-- ==== Sys2Proof/Machine/Image.lean ====
section
/-!
DEFINITION. The span image's section as its bytes lay it out (06 R174 to R177, Tables 06-6 to 06-24, Table 10-3), and the
sequencer words of a code region (06 R158, R171).
-/
namespace Sys2Proof.Machine

/-- `n` runs of `k` bytes. -/
def chunks (k n : Nat) (l : List Byte) : List (List Byte) :=
  match n with
  | 0 => []
  | n + 1 => l.take k :: chunks k n (l.drop k)

/-- Every byte is 0. -/
def allZero (l : List Byte) : Bool := l.all (fun b => b == 0#8)

/-- Bytes [o, o + n) are 0. -/
def zeroIn (l : List Byte) (o n : Nat) : Bool := allZero ((l.drop o).take n)

/-! ### Directory (R176) -/

/-- A directory entry (Table 06-13). -/
structure DirEntry where
  type : Nat
  reserved : Nat
  count : Nat
  off : Nat
  len : Nat
deriving DecidableEq, Repr

/-- The directory of a section (Tables 06-12, 06-13); at most 32 entries. -/
def dirOf (b : List Byte) : List DirEntry :=
  (chunks 24 (min 32 (leAt b 8 4)) (b.drop (leAt b 0x10 8))).map (fun d =>
    ⟨leAt d 0 2, leAt d 2 2, leAt d 4 4, leAt d 8 8, leAt d 0x10 8⟩)

/-- The directory entry of an element type. -/
def dirEntry (b : List Byte) (t : Nat) : Option DirEntry := (dirOf b).find? (fun d => d.type == t)

/-- The bytes of an element; none of an absent one. -/
def elem (b : List Byte) (t : Nat) : List Byte :=
  match dirEntry b t with
  | some d => (b.drop d.off).take d.len
  | none => []

/-- The count of an element; 0 of an absent one. -/
def elemCount (b : List Byte) (t : Nat) : Nat :=
  match dirEntry b t with
  | some d => d.count
  | none => 0

/-- The size of an element's items, 0 of variable records (Table 06-14). -/
def itemSize (t : Nat) : Nat :=
  match t with
  | 0x01 => 128 | 0x02 => 56 | 0x03 => 528 | 0x04 => 112 | 0x05 => 4 | 0x06 => 16 | 0x07 => 32 | 0x08 => 8 | 0x0A => 24
  | 0x0B => 6480 | 0x0D => 42 | 0x0E => 16 | 0x10 => 224 | 0x12 => 8 | _ => 0

/-- The items of a fixed-size element. -/
def items (b : List Byte) (t : Nat) : List (List Byte) := chunks (itemSize t) (elemCount b t) (elem b t)

/-- `n` variable records, each as long as `size` says, padded to 8 bytes; none where they do not fill the bytes exactly
(R177). -/
def records (size : List Byte → Nat) (n : Nat) (l : List Byte) : Option (List (List Byte)) :=
  match n with
  | 0 => if l.isEmpty then some [] else none
  | n + 1 =>
    let k := size l
    let p := (k + 7) / 8 * 8
    if l.length < p ∨ k = 0 ∨ zeroIn l k (p - k) = false then none
    else match records size n (l.drop p) with
      | some r => some (l.take k :: r)
      | none => none

/-- Lengths of the variable records (Tables 06-16, 06-19, 06-21, 06-23). -/
def recordSize (t : Nat) (l : List Byte) : Nat :=
  match t with
  | 0x09 => 16 + leAt l 8 4
  | 0x0C => 0x30 + 16 * leAt l 0x28 4
  | 0x0F => 8 + 16 * leAt l 4 2
  | _ => 0x30 + 16 * leAt l 4 4 + 24 * leAt l 8 4

/-- The variable records of an element. -/
def varItems (b : List Byte) (t : Nat) : List (List Byte) :=
  (records (recordSize t) (elemCount b t) (elem b t)).getD []

/-! ### Header and configuration (Tables 06-6, 06-15) -/

/-- The image header copy's fields. -/
def ihDims (b : List Byte) : Nat × Nat × Nat :=
  let h := elem b 1
  (leAt h 8 1, leAt h 9 1, leAt h 0xA 1)
def ihShadows (b : List Byte) : Nat := leAt (elem b 1) 0xB 1
def ihLen (b : List Byte) : Nat := leAt (elem b 1) 0xC 4
def ihRepair (b : List Byte) : Nat := leAt (elem b 1) 0x10 4
def ihFree (b : List Byte) : Nat := leAt (elem b 1) 0x14 4
def ihEgress (b : List Byte) : Nat := leAt (elem b 1) 0x18 4
def ihSched (b : List Byte) : Nat := leAt (elem b 1) 0x1C 2
def ihTenants (b : List Byte) : Nat := leAt (elem b 1) 0x1E 2
def ihDigest (b : List Byte) : List Byte := ((elem b 1).drop 0x20).take 32
def ihSections (b : List Byte) : Nat := leAt (elem b 1) 0x48 4

/-- Devices of the span. -/
def ihDevices (b : List Byte) : Nat := (ihDims b).1 * (ihDims b).2.1 * (ihDims b).2.2

/-- The logical number of the section's device. -/
def secSelf (b : List Byte) : Nat := leAt b 6 2

/-- The device configuration's role set and Ethernet ports. -/
def dcRole (b : List Byte) : Nat := leAt (elem b 4) 0 4
def dcEth (b : List Byte) : Nat := leAt (elem b 4) 4 1

/-- A tenant the section enables on the device. -/
def dcTenant (b : List Byte) (t : Nat) : Bool := decide (t < 256) && bit (leAt (elem b 4) 8 32) t

/-- The section table entry of a device (R174). -/
def tableEntry (b : List Byte) (n : Nat) : Option (List Byte) := (items b 2).find? (fun e => leAt e 0 2 == n)

/-! ### Entries of the elements -/

/-- Handle entries: index 1,024 c + i and its bits, of those not all 0 (Table 07-2). -/
def secHandles (b : List Byte) : List (Nat × HEntry) :=
  ((items b 6).zipIdx.map (fun p => (p.2, BitVec.ofNat 128 (leNat p.1)))).filter (fun p => p.2 != 0#128)

/-- A context table entry (Table 06-7). -/
def ctxOf (l : List Byte) : CtxEntry :=
  { tenant := leAt l 0 1, used := bit (leAt l 1 1) 0, blockMask := leAt l 2 2, allot := leAt l 4 1, programs := leAt l 5 1,
    base := leAt l 8 4, len := leAt l 0xC 4, list := leAt l 0x10 4 }

/-- The context entries in use: index 9 c + k. -/
def secCtxs (b : List Byte) : List (Nat × CtxEntry) :=
  ((items b 7).zipIdx.map (fun p => (p.2, ctxOf p.1))).filter (fun p => p.2.used)

/-- A code region record: quarter, offset, length and bytes (Table 06-16). -/
def regionOf (l : List Byte) : Nat × Nat × Nat × List Byte := (leAt l 0 1, leAt l 4 4, leAt l 8 4, l.drop 16)

/-- The code regions. -/
def secRegions (b : List Byte) : List (Nat × Nat × Nat × List Byte) := (varItems b 9).map regionOf

/-- A slot record: placement, slot ID and entry (Tables 06-17, 09-11). -/
def slotRecord (l : List Byte) : Nat × Nat × Slot :=
  let w (i : Nat) := leAt l (8 + 4 * i) 4
  (leAt l 0 1, leAt l 2 2, ⟨bits (w 0) 1 0, bits (w 0) 5 2, bits (w 0) 9 6, bits (w 0) 18 10, bits (w 0) 31 24, bits (w 1) 23 0,
    w 2, bits (w 3) 23 0⟩)

/-- The slot records. -/
def secSlots (b : List Byte) : List (Nat × Nat × Slot) := (items b 0xA).map slotRecord

/-- `n` numbered entries of `k` bytes, those `f` keeps. -/
def tableOf (k n : Nat) (l : List Byte) (f : Nat → Option Nat) : NMap Nat :=
  ((chunks k n l).zipIdx.filterMap (fun p => (f (leNat p.1)).map (fun v => (p.2, v))))

/-- A detour table (Table 06-18). -/
def detourOf (l : List Byte) : Detour :=
  { map := tableOf 2 2048 l (fun v => if bit v 15 then some (bits v 10 0) else none),
    escape := tableOf 1 2048 (l.drop 0x1000) (fun v => if bit v 7 then some v else none),
    ranks := tableOf 2 32 (l.drop 0x1800) (fun v => if v = 0 then none else some v),
    mask := leAt l 0x1840 2,
    express := (chunks 4 (min 64 (leAt l 0x1842 2)) (l.drop 0x1850)).map (fun e => (bits (leNat e) 10 0, bits (leNat e) 19 16)) }

/-- An extent (Table 06-20). -/
def extentOf (l : List Byte) : Extent := ⟨leAt l 0 2, leAt l 2 2 % 1024, leAt l 4 4, leAt l 8 8⟩

/-- The extents that a run of bytes lists. -/
def extentsOf (n : Nat) (l : List Byte) : List Extent := (chunks 16 n l).map extentOf

/-- The weight manifest: share length, digest and extents (Table 06-19); a device that keeps no share has none. -/
def secShareLen (b : List Byte) : Nat := leAt (elem b 0xC) 0 8
def secShareDigest (b : List Byte) : List Byte := ((elem b 0xC).drop 8).take 32
def secShare (b : List Byte) : List Extent := extentsOf (leAt (elem b 0xC) 0x28 4) ((elem b 0xC).drop 0x30)

/-- The state list. -/
def secState (b : List Byte) : List Extent := (items b 0xE).map extentOf

/-- A refresh list record (Table 06-21). -/
def refreshOf (l : List Byte) : Refresh :=
  ⟨leAt l 0 1, leAt l 1 1, leAt l 2 1, (chunks 16 (leAt l 4 2) (l.drop 8)).map (fun e =>
    (leAt e 0 2, leAt e 2 2, leAt e 4 2 % 1024, leAt e 8 4))⟩

/-- A stream class descriptor (Table 06-22). -/
def classRecord (l : List Byte) : StreamClass :=
  { cls := leAt l 0 1, tenant := leAt l 1 1, source := leAt l 2 1, paths := leAt l 3 1, inLimit := leAt l 4 4,
    outLimit := leAt l 8 4, life := leAt l 0xC 4, tiles := leAt l 0x10 4, window := leAt l 0x14 4,
    intake := (chunks 8 (min 16 (leAt l 0x18 1)) (l.drop 0x20)).map (fun e => (leAt e 0 2, leAt e 2 2 % 1024, leAt e 4 1)),
    outlets := (chunks 4 (min 16 (leAt l 0x19 1)) (l.drop 0xA0)).map (fun e => (leAt e 0 2, leAt e 2 2 % 1024)) }

/-- A redundancy group record (Table 06-23). -/
def groupOf (l : List Byte) : RGroup :=
  let n := leAt l 4 4
  { index := leAt l 0 1, form := leAt l 1 1,
    members := (chunks 2 (min 16 (leAt l 2 1)) (l.drop 0x10)).map (fun e => leNat e % 2048),
    copy := extentsOf n (l.drop 0x30),
    state := (chunks 24 (leAt l 8 4) (l.drop (0x30 + 16 * n))).map (fun e => (leAt e 0 1, extentOf (e.drop 8))) }

/-- The home reservations: unit, tenant and homes (Table 06-24). -/
def secHomes (b : List Byte) : List (Nat × Nat × Nat) := (items b 0x12).map (fun e => (leAt e 0 2, leAt e 2 1, leAt e 4 2))

/-! ### The words of a code region (R158, R171) -/

/-- The kinds that only a tenant context may run, and their operands' extents in the region: a descriptor or a launch record
(Table 06-2). -/
def tenantOnly (k : Nat) : Bool := k == 2 || k == 3 || k == 4 || k == 5 || k == 6 || k == 8 || k == 9 || k == 0xC
def operandSize (k : Nat) : Nat := if k = 3 then 128 else if k = 2 ∨ k = 4 ∨ k = 8 then 64 else 0

/-- A word is legal by its fields, in a schedule whose repair phase starts at `rs` (Tables 06-1, 06-2, R159). -/
def wordLegal (w : QWord) (rs : Nat) : Bool :=
  qw w 55 48 == 0 && (match qKind w with
    | 1 => match qw w 41 40 with
      | 0 => qw w 47 42 == 0 && qw w 39 24 == 0 && decide (qw w 23 0 < rs)
      | 1 => qw w 47 42 == 0 && qw w 39 32 == 0 && qw w 31 0 != 0
      | 2 => qw w 47 42 == 0 && qw w 39 3 == 0 && qw w 2 0 != 0
      | _ => false
    | 2 | 4 | 8 => qw w 47 26 == 0 && qw w 25 0 % 64 == 0
    | 3 => qw w 47 26 == 0 && qw w 25 0 % 128 == 0
    | 5 | 6 => qw w 47 26 % 64 == 0
    | 7 => qw w 47 34 == 0
    | 9 => qw w 47 4 == 0
    | 10 => match qw w 35 32 with
      | 0 => qw w 47 36 == 0 && qw w 31 0 == 0
      | 1 => qw w 47 36 == 0 && qw w 31 16 == 0
      | _ => false
    | 11 => qw w 47 42 == 0 && qw w 39 38 == 0 && (match qw w 41 40 with
      | 0 => qw w 35 32 == 0 && qw w 31 0 != 0
      | 1 => qw w 35 16 == 0 && qw w 15 0 != 0
      | _ => false)
    | 12 => qw w 47 0 == 0
    | _ => false)

/-- The words in line from offset `pc`: up to the region's end, bytes in `data`, a HALT in a tenant context, or a zero word behind
a MARK.END, a LOOP.BACK or a HALT, which is the region's unused tail (log 23). -/
def lineWords (n pc : Nat) (bytes : List Byte) (data : List (Nat × Nat)) (lease after : Bool) : List (Nat × QWord) :=
  match n with
  | 0 => []
  | n + 1 =>
    if bytes.length < 8 ∨ data.any (fun d => decide (d.1 ≤ pc) && decide (pc < d.1 + d.2)) then []
    else
      let w : QWord := BitVec.ofNat 64 (leAt bytes 0 8)
      if after && w == 0#64 then []
      else if qKind w = 0xC ∧ lease = false then [(pc, w)]
      else (pc, w) :: lineWords n (pc + 8) (bytes.drop 8) data lease
        ((qKind w == 10 && qw w 35 32 == 0) || (qKind w == 11 && qw w 41 40 == 1) || qKind w == 12)

/-- The offsets in the region that LOOP.BACK words jump to (R170). -/
def loopStarts (l : List (Nat × QWord)) : List Nat :=
  l.filterMap (fun p => if qKind p.2 = 11 ∧ qw p.2 41 40 = 1 ∧ 8 * qw p.2 15 0 ≤ p.1 then some (p.1 - 8 * qw p.2 15 0) else none)

/-- The descriptors and launch records that words name: offset and size. -/
def namedData (l : List (Nat × QWord)) : List (Nat × Nat) :=
  l.filterMap (fun p => let z := operandSize (qKind p.2); if z = 0 then none else some (qw p.2 25 0, z))

/-- The words of a region from offsets where words start, given what is known to be data. -/
def wordsFrom (bytes : List Byte) (starts : List Nat) (data : List (Nat × Nat)) (lease : Bool) : List (Nat × QWord) :=
  starts.flatMap (fun e => lineWords (bytes.length / 8 + 1) e (bytes.drop e) data lease false)

/-- The words of a region: what the words of one pass name is data in the next, and where they jump to is a start, until a pass
finds nothing new (log 23). -/
def regionWords (n : Nat) (bytes : List Byte) (starts : List Nat) (data : List (Nat × Nat)) (lease : Bool) : List (Nat × QWord) :=
  match n with
  | 0 => wordsFrom bytes starts data lease
  | n + 1 =>
    let l := wordsFrom bytes starts data lease
    let new := (namedData l).filter (fun d => !data.contains d)
    let jumps := (loopStarts l).filter (fun e => !starts.contains e && !l.any (fun p => p.1 == e))
    if new.isEmpty && jumps.isEmpty then l else regionWords n bytes (starts ++ jumps.dedup) (data ++ new.dedup) lease

/-- The bytes of a context's region; zeros where no record gives them. -/
def ctxBytes (b : List Byte) (i : Nat) (e : CtxEntry) : List Byte :=
  match (secRegions b).find? (fun r => r.1 == i / 9 / 128 && r.2.1 == e.base && r.2.2.1 == e.len) with
  | some r => r.2.2.2.take e.len
  | none => zeros e.len

/-- A context's program entries (Table 06-7). -/
def ctxEntries (bytes : List Byte) (e : CtxEntry) : List Nat :=
  (chunks 4 e.programs (bytes.drop e.list)).map leNat

/-- A context's words: of the lease context, which holds no descriptor and no thread code, all that are in line (R171); of a tenant
context all that a program entry or a LOOP.BACK reaches. -/
def ctxWords (b : List Byte) (i : Nat) (e : CtxEntry) : List (Nat × QWord) :=
  let bytes := ctxBytes b i e
  regionWords (bytes.length / 8) bytes (ctxEntries bytes e) [(e.list, 4 * e.programs)] (i % 9 == 8)

end Sys2Proof.Machine
end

####

Task prompt - Pull out every line of the entries that includes the word "bits".

Written response -
/-- Handle entries: index 1,024 c + i and its bits, of those not all 0 (Table 07-2). -/
  (leAt l 0 1, leAt l 2 2, ⟨bits (w 0) 1 0, bits (w 0) 5 2, bits (w 0) 9 6, bits (w 0) 18 10, bits (w 0) 31 24, bits (w 1) 23 0,
    w 2, bits (w 3) 23 0⟩)
  { map := tableOf 2 2048 l (fun v => if bit v 15 then some (bits v 10 0) else none),
    express := (chunks 4 (min 64 (leAt l 0x1842 2)) (l.drop 0x1850)).map (fun e => (bits (leNat e) 10 0, bits (leNat e) 19 16)) }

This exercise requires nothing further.